**ACTION ITEM:** The lines to copy are those in the listing below that contain the word "pend".

**DATA PROVIDED:**
>>>>>

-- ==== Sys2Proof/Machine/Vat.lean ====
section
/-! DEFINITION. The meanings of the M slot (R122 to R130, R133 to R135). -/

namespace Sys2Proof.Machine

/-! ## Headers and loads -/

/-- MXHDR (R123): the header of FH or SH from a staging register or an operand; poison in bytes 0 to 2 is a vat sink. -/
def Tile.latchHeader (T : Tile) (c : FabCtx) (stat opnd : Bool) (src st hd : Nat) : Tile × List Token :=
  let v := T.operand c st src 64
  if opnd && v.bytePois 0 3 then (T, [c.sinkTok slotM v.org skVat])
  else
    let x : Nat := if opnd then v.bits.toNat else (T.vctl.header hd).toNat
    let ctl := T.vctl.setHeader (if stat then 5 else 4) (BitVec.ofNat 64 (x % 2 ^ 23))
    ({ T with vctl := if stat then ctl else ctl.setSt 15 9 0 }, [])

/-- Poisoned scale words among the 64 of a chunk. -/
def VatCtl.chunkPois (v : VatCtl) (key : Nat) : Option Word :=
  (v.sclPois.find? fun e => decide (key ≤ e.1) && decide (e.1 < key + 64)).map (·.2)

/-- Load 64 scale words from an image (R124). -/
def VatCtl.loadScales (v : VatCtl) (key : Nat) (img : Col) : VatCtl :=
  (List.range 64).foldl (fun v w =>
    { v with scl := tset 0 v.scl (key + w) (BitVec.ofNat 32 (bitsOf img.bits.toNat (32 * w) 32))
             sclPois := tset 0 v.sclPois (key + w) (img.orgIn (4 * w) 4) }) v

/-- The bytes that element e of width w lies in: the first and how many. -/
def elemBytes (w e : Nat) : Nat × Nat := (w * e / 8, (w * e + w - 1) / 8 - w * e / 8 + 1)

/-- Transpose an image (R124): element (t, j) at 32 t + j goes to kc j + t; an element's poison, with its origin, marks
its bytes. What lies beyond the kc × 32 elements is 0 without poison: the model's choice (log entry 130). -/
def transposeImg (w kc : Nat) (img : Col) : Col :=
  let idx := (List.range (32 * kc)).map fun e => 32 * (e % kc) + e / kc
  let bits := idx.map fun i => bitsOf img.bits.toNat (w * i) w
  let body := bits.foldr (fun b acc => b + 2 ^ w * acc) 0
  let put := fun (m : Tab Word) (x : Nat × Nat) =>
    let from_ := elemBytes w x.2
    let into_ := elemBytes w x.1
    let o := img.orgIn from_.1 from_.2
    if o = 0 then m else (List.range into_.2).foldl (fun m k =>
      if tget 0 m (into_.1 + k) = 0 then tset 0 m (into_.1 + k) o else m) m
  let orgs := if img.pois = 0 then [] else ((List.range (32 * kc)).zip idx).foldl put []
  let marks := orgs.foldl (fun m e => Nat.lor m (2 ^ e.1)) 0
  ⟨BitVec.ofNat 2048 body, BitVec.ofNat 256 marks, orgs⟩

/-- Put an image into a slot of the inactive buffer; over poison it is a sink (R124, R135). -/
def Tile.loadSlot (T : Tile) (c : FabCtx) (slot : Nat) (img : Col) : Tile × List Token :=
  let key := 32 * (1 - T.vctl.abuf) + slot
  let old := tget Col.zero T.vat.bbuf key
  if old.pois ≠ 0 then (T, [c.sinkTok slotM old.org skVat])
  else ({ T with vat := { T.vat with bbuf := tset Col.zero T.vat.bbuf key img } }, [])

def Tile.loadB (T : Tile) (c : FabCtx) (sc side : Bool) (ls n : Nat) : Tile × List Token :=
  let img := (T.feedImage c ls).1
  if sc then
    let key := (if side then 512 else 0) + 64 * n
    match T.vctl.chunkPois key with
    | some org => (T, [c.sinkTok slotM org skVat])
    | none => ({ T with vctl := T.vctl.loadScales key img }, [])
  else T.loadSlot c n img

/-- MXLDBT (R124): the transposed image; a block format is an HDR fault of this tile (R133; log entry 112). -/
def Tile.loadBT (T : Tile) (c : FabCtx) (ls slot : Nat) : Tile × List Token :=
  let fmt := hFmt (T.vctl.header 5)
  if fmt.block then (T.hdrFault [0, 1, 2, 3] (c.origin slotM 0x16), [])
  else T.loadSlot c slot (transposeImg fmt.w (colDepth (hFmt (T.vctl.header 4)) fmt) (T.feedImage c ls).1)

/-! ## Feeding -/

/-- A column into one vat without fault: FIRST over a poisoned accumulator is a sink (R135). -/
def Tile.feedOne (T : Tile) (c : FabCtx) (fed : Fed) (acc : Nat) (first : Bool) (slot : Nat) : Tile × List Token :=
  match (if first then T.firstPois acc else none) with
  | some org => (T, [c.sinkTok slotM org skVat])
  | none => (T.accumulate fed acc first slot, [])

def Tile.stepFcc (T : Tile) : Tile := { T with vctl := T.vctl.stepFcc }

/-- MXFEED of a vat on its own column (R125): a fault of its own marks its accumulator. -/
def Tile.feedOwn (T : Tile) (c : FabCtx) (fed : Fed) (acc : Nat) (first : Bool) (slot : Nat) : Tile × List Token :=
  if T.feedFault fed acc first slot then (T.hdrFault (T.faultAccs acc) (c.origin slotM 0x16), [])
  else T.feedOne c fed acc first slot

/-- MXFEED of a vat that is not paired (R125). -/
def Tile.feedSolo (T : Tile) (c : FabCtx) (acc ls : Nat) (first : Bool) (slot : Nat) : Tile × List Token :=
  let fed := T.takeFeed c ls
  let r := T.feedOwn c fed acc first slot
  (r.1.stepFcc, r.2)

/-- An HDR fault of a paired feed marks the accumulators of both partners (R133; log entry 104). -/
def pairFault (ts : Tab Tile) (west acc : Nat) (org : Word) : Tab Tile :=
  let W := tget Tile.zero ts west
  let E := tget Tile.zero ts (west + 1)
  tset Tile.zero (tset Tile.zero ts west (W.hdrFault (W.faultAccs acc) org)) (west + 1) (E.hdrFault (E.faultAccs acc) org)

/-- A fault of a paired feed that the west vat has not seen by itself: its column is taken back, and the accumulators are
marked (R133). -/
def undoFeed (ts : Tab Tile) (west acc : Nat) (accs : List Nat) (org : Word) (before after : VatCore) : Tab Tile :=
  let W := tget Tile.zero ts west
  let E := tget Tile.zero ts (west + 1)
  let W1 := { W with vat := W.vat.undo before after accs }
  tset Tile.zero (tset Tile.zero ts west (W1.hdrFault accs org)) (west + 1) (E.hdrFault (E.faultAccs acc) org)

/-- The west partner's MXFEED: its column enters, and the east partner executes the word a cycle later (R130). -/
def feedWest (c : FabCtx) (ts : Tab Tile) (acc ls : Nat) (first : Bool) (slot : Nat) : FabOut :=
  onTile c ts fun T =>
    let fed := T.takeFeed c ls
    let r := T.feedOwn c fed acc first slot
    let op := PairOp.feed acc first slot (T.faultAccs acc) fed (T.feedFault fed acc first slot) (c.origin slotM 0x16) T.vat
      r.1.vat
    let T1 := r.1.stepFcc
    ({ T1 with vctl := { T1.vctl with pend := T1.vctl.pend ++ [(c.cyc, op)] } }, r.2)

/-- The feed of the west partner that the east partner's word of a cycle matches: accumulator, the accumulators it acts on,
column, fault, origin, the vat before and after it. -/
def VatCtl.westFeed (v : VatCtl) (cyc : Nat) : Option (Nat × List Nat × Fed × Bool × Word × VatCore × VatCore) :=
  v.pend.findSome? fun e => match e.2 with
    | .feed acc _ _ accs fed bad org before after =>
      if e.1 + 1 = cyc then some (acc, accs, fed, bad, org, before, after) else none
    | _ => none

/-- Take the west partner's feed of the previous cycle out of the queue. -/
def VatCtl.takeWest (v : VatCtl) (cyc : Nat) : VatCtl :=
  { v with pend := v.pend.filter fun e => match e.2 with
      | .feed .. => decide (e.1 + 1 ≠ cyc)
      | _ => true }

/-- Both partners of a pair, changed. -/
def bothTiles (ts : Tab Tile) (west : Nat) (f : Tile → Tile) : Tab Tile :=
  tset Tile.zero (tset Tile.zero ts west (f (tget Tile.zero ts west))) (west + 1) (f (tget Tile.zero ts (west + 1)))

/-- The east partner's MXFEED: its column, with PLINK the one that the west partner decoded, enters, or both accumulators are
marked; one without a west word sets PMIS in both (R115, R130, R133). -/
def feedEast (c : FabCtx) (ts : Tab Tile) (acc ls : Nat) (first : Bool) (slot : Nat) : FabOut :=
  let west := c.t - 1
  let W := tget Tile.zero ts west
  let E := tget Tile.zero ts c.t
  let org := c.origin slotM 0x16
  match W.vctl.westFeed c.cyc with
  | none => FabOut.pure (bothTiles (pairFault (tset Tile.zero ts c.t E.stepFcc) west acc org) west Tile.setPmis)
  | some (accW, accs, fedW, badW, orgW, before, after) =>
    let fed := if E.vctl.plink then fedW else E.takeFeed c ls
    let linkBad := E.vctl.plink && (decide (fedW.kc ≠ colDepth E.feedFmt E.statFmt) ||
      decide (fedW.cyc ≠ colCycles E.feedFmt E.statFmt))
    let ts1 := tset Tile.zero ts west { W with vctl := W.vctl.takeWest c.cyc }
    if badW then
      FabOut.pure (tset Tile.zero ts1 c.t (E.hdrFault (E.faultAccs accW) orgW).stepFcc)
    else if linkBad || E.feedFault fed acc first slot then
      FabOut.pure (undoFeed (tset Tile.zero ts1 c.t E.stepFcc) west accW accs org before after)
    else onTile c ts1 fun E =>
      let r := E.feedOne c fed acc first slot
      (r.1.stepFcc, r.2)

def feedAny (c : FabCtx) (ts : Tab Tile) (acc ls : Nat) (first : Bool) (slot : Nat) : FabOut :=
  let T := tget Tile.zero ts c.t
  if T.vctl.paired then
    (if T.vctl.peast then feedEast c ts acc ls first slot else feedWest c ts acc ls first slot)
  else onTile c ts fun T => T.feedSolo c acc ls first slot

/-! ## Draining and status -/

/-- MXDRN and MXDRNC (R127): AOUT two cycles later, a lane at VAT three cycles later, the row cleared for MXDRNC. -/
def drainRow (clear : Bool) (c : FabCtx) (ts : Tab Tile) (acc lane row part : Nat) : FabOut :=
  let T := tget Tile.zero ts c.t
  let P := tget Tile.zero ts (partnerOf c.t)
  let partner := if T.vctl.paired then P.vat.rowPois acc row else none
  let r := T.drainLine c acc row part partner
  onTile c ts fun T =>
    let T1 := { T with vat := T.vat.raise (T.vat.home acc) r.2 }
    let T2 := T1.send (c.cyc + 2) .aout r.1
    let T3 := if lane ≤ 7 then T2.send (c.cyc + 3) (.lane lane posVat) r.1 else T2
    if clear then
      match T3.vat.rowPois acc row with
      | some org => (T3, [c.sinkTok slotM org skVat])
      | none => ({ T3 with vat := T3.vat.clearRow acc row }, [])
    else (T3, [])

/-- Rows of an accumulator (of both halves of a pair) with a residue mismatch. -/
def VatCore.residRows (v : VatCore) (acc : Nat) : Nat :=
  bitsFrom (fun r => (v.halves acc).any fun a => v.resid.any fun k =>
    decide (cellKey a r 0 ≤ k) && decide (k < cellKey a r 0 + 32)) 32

<<<<<

**WORKED SOLUTION:**
    ({ T1 with vctl := { T1.vctl with pend := T1.vctl.pend ++ [(c.cyc, op)] } }, r.2)
  v.pend.findSome? fun e => match e.2 with
  { v with pend := v.pend.filter fun e => match e.2 with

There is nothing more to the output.